═══ Records provided ═══
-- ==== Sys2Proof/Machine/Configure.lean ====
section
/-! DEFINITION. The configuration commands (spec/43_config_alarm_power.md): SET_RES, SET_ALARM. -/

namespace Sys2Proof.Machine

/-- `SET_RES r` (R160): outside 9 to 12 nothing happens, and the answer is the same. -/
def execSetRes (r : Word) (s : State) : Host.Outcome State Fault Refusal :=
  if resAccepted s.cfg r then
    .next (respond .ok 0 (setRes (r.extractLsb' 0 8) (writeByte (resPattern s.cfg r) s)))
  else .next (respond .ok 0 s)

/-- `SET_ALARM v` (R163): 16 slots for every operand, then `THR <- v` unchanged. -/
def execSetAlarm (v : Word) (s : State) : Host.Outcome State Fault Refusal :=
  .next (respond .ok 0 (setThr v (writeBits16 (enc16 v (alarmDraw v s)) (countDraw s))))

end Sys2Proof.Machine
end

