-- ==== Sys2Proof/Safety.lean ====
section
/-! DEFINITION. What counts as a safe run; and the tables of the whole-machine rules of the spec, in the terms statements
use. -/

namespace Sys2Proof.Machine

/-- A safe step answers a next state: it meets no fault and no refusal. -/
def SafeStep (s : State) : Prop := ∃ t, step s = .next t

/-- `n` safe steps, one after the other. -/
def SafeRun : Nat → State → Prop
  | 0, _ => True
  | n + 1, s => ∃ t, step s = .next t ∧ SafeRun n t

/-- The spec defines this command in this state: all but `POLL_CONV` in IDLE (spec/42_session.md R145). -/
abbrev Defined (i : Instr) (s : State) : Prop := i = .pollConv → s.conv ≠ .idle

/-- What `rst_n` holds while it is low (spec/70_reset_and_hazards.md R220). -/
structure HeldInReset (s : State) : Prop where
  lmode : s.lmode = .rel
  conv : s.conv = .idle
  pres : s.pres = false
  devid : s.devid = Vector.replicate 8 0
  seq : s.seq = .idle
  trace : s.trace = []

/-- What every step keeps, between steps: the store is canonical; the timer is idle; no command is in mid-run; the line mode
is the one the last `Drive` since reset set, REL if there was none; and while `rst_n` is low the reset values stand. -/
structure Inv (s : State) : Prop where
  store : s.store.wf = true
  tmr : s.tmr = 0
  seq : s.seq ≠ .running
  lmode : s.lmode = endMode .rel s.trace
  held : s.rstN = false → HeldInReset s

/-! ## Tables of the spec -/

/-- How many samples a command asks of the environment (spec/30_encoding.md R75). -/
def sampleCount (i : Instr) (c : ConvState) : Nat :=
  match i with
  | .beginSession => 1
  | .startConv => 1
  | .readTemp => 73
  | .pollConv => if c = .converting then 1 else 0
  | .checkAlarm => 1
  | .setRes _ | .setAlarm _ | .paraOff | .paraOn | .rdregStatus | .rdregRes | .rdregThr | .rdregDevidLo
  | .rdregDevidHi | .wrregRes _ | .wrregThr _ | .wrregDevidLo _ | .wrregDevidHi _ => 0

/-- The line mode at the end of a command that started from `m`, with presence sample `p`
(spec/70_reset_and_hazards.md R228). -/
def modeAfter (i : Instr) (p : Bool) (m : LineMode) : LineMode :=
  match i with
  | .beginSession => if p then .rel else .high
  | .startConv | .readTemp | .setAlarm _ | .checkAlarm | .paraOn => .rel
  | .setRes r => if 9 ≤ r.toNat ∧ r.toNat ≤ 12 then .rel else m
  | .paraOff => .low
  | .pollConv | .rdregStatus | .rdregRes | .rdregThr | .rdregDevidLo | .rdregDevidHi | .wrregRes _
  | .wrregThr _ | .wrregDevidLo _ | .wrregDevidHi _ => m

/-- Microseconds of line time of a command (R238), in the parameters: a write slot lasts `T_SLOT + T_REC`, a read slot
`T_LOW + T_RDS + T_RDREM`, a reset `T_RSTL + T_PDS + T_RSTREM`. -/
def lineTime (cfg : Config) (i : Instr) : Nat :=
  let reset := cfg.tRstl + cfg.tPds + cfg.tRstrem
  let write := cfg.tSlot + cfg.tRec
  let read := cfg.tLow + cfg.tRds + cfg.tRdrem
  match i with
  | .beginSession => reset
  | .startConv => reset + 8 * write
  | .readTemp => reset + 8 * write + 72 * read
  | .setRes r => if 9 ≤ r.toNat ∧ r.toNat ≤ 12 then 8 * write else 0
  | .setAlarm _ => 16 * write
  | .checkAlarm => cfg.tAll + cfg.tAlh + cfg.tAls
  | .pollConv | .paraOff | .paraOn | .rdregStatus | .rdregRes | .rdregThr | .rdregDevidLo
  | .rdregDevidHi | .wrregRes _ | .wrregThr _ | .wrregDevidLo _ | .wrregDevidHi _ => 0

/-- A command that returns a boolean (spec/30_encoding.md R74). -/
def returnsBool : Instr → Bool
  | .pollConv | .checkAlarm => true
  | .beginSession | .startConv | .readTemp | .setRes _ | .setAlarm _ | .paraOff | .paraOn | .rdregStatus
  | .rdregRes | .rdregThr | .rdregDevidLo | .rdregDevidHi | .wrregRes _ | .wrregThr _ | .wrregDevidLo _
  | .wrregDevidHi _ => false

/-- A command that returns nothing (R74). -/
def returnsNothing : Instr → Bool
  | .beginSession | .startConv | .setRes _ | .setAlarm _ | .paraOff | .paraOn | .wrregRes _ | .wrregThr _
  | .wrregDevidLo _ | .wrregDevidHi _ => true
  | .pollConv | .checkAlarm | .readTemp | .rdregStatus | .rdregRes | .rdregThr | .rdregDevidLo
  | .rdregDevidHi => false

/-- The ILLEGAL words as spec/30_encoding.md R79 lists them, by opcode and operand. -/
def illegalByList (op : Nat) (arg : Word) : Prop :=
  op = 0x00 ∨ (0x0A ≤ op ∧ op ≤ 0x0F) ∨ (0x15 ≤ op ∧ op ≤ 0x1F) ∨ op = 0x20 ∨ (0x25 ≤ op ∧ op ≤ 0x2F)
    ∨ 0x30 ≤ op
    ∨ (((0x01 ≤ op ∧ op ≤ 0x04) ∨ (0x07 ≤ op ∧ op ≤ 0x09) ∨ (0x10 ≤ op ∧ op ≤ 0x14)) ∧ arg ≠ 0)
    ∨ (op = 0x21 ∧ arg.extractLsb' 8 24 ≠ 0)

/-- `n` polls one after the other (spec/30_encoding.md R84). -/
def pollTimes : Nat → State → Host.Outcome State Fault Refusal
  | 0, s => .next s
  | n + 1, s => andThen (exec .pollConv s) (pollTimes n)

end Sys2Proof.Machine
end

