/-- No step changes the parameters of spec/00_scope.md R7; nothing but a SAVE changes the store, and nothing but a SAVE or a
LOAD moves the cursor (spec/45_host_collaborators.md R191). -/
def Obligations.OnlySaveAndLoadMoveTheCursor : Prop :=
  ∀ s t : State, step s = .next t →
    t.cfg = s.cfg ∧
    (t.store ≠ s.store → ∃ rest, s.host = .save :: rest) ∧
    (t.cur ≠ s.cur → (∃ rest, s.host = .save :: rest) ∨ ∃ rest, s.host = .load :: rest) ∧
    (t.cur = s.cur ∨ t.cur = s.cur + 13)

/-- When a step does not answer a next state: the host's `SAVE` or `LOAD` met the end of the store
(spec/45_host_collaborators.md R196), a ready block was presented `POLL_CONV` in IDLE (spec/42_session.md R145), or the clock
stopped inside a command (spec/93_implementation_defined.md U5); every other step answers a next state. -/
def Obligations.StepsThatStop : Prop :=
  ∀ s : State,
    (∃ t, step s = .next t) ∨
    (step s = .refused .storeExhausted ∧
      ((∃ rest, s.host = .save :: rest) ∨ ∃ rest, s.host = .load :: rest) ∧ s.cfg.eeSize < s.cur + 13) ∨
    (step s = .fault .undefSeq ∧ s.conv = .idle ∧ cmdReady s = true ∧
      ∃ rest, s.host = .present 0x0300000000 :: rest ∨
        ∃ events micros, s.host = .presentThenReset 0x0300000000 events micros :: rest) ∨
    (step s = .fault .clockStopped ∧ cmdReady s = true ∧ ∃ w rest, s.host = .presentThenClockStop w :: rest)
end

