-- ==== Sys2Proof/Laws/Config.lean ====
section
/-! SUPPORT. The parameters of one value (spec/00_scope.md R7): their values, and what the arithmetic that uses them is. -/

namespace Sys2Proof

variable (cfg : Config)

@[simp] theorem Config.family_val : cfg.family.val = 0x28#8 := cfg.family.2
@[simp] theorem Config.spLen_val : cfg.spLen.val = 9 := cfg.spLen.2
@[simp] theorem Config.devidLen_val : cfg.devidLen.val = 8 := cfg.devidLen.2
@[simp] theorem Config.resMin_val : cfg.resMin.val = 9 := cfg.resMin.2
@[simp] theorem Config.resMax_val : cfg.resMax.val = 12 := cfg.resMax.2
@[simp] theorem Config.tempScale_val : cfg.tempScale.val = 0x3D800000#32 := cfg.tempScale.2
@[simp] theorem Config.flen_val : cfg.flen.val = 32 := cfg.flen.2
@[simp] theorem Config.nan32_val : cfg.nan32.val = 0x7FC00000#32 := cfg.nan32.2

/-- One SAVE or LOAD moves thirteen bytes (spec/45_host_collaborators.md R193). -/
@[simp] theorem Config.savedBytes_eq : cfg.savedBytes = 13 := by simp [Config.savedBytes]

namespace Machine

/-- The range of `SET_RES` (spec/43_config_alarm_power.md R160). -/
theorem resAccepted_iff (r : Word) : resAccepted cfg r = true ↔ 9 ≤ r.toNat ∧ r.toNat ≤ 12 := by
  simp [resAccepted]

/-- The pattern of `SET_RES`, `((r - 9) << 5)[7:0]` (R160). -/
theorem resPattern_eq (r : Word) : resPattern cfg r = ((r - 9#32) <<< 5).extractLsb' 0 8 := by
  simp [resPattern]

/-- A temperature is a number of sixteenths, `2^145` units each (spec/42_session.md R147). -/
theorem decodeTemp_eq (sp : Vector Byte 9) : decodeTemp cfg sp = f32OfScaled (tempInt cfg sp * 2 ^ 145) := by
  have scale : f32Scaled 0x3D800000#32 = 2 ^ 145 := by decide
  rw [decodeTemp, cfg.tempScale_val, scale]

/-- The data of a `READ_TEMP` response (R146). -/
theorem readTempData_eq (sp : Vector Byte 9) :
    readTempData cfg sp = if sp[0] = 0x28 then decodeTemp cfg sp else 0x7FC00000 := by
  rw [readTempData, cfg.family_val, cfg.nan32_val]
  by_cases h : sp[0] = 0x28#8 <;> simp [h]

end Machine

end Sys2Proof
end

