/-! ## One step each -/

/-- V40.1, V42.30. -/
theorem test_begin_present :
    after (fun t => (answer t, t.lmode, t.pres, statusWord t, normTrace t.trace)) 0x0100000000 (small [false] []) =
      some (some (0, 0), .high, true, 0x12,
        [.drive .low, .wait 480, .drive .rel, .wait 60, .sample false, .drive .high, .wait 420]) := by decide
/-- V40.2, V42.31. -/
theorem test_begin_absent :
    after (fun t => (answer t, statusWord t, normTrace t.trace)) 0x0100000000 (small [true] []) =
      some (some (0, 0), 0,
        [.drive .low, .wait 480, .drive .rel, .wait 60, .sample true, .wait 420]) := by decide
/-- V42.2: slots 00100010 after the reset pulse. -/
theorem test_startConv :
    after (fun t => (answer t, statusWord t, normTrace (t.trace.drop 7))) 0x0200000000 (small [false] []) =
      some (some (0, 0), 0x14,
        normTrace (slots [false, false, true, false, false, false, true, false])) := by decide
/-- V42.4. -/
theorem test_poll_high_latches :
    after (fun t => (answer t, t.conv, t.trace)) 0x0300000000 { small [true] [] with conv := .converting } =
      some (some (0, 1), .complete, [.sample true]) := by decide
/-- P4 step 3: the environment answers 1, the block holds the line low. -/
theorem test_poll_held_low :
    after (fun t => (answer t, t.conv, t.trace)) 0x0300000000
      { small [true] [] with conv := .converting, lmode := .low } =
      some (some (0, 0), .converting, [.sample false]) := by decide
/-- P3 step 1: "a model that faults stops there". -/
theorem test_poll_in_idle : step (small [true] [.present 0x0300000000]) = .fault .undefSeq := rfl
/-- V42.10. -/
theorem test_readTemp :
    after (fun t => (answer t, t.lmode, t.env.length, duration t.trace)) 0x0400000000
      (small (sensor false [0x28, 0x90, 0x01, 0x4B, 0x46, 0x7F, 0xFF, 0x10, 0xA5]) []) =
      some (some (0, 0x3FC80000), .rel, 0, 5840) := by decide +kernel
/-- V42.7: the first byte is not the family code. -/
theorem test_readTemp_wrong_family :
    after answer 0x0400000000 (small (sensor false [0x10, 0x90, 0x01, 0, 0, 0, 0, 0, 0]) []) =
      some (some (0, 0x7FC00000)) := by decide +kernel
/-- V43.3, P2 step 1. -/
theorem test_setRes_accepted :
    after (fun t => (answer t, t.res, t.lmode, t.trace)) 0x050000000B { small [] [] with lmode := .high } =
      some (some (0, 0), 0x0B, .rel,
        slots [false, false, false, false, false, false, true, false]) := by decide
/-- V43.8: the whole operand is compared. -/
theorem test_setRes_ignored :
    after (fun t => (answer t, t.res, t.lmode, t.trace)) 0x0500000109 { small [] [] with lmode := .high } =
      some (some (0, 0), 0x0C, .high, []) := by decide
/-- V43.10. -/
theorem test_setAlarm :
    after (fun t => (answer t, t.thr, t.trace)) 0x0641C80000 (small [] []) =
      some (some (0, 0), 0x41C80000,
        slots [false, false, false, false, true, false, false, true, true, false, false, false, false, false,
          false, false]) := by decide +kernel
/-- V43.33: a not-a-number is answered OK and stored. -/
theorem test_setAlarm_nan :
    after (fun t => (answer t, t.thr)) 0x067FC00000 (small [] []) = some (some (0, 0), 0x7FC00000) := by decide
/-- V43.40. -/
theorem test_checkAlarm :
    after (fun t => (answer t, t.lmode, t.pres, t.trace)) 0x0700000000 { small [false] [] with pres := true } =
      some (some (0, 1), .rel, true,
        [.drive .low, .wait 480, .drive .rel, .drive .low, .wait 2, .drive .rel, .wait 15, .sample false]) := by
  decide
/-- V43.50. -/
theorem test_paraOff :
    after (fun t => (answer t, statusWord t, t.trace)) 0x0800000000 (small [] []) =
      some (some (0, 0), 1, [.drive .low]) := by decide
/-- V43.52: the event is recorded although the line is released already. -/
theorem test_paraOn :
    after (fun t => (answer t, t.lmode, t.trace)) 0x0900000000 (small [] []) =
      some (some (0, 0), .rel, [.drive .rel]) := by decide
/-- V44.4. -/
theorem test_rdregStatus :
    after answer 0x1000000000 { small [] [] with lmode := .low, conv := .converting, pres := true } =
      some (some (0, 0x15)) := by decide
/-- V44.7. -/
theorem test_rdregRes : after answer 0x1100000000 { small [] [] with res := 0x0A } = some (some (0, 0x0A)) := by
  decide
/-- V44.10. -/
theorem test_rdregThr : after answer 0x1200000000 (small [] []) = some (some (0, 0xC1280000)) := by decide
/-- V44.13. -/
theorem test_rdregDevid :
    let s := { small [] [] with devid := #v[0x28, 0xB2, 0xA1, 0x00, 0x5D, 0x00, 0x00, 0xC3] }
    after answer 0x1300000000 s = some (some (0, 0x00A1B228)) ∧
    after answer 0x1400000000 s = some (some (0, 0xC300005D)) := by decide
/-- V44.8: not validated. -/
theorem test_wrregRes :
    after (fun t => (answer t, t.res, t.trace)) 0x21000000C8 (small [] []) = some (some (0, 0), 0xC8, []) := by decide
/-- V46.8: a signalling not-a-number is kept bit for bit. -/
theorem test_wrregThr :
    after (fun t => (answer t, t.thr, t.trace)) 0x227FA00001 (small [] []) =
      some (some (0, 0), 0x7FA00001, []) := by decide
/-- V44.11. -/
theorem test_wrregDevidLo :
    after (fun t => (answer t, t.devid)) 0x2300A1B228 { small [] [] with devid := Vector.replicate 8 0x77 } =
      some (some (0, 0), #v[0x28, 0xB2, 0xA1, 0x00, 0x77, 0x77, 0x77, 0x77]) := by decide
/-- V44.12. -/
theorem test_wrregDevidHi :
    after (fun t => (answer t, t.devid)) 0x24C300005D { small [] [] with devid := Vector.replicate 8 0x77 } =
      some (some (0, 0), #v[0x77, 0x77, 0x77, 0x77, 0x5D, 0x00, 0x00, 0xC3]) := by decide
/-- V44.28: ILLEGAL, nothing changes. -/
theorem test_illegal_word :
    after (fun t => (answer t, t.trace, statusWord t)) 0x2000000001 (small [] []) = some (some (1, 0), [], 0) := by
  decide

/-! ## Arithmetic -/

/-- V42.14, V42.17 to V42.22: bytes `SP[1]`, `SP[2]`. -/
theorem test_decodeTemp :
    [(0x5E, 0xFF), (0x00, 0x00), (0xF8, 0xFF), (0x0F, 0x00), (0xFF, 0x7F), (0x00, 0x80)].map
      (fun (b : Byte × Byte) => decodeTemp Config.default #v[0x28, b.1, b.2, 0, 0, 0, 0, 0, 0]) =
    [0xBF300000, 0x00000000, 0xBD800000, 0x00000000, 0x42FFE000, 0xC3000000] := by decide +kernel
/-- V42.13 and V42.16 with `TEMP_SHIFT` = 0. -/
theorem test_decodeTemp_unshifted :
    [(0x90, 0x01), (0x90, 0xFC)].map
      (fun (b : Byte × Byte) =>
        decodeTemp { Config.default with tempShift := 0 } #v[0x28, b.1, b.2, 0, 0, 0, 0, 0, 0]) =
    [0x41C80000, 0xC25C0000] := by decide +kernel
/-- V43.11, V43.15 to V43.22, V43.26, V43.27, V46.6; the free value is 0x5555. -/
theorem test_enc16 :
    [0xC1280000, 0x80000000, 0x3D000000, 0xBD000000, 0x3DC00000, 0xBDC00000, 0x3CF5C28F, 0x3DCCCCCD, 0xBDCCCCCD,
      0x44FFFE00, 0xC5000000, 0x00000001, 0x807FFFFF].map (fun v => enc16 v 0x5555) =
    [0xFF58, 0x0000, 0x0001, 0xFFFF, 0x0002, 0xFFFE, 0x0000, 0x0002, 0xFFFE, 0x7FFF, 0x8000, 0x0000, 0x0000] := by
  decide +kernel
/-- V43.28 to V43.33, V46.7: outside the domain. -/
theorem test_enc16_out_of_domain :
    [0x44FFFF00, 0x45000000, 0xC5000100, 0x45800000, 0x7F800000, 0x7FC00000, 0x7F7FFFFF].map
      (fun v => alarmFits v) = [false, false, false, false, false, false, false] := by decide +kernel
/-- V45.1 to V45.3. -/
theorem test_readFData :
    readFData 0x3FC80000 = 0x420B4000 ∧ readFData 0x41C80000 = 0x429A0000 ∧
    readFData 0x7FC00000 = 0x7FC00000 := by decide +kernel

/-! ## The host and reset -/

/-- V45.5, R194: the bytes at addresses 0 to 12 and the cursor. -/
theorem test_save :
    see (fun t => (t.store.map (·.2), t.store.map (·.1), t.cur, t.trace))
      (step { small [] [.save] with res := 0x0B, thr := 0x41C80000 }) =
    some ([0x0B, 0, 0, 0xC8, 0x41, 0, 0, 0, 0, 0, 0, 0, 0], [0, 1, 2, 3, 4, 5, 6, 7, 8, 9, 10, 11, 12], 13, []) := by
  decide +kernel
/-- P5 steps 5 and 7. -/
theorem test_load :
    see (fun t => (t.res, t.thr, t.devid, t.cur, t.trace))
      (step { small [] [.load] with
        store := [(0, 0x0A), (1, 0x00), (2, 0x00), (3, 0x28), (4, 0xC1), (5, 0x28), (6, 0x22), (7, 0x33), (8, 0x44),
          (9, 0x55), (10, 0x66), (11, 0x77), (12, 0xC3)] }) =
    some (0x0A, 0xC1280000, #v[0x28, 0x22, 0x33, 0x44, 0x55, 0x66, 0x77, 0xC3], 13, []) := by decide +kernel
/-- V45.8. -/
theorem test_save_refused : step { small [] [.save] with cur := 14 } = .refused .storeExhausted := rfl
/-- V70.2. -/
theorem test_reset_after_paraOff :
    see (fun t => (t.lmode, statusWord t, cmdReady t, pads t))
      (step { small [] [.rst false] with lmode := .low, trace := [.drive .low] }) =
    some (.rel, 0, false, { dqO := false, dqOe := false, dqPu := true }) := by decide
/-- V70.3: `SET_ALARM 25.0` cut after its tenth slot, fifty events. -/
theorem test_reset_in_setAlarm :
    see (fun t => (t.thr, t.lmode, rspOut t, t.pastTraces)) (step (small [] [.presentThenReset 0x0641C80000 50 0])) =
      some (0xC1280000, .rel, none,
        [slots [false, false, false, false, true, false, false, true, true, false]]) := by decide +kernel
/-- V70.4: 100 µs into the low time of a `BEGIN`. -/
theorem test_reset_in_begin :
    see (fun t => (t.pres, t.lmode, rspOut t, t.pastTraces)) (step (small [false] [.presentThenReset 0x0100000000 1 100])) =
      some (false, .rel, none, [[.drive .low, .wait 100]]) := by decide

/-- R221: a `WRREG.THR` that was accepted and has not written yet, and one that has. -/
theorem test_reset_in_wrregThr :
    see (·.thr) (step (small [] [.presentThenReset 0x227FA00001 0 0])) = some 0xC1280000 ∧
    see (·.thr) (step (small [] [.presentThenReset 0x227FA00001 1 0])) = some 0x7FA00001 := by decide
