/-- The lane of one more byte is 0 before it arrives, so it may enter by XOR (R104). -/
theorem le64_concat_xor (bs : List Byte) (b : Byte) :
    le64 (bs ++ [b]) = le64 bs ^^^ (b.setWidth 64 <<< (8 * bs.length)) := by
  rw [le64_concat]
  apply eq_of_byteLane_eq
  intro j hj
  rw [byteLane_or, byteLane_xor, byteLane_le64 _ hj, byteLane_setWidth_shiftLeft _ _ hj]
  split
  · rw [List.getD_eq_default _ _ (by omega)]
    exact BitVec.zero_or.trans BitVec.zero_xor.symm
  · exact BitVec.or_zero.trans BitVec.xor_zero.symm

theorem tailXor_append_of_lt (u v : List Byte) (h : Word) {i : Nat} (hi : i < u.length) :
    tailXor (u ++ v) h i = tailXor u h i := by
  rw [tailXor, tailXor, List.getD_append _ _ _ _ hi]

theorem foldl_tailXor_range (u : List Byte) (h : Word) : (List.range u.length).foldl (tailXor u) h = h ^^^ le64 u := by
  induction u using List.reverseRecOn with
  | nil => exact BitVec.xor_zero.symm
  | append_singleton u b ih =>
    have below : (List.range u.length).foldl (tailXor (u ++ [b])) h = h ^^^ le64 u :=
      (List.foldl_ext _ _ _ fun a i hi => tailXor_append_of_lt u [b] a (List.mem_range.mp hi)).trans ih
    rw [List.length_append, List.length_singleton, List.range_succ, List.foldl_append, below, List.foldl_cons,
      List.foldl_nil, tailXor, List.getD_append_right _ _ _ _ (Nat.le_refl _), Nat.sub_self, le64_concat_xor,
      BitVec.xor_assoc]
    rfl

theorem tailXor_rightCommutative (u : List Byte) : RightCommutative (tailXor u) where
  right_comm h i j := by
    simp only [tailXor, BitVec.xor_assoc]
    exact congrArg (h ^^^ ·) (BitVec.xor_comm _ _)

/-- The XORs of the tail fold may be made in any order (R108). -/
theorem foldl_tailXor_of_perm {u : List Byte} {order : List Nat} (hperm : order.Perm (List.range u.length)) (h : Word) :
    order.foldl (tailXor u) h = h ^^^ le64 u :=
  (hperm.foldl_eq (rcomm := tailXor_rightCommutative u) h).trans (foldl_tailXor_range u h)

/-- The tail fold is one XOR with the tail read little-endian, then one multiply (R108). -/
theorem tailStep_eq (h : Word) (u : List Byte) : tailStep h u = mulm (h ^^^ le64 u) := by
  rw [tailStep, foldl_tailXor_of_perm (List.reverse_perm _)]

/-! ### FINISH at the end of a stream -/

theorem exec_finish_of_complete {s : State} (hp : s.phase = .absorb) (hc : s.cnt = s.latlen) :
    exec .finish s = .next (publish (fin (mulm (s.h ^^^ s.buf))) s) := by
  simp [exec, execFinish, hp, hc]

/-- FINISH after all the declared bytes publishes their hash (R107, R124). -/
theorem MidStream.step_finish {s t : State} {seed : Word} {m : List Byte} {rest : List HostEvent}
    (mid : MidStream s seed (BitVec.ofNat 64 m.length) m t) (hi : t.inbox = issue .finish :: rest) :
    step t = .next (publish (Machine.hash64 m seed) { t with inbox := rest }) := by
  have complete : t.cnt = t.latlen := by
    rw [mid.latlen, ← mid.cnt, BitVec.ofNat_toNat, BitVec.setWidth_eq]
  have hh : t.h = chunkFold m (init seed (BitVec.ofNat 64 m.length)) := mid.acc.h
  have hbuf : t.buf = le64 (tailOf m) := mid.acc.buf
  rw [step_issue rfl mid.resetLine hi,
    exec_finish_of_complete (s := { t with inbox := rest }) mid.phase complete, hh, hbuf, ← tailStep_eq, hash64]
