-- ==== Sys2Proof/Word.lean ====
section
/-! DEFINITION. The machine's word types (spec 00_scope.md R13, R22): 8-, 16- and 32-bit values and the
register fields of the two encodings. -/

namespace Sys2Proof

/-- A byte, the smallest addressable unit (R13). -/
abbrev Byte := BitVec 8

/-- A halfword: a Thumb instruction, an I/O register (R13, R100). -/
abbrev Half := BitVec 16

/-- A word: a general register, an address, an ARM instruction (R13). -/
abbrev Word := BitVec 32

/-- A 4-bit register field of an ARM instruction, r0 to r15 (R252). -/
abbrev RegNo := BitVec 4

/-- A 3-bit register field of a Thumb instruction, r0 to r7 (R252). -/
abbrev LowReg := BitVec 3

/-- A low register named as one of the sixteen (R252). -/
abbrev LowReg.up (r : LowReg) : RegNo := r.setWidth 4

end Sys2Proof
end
═══
Required work:
Using the entries above, give again exactly the lines from the line holding "s)) (countDraw s))))" through the line holding "the other. -/". Include both end lines and nothing else.

Worked solution:
  .next (respond .ok 0 (setThr v (writeBits16 (enc16 v (alarmDraw v s)) (countDraw s))))

end Sys2Proof.Machine
end

-- ==== Sys2Proof/Safety.lean ====
section
/-! DEFINITION. What counts as a safe run; and the tables of the whole-machine rules of the spec, in the terms statements
use. -/

namespace Sys2Proof.Machine

/-- A safe step answers a next state: it meets no fault and no refusal. -/
def SafeStep (s : State) : Prop := ∃ t, step s = .next t

/-- `n` safe steps, one after the other. -/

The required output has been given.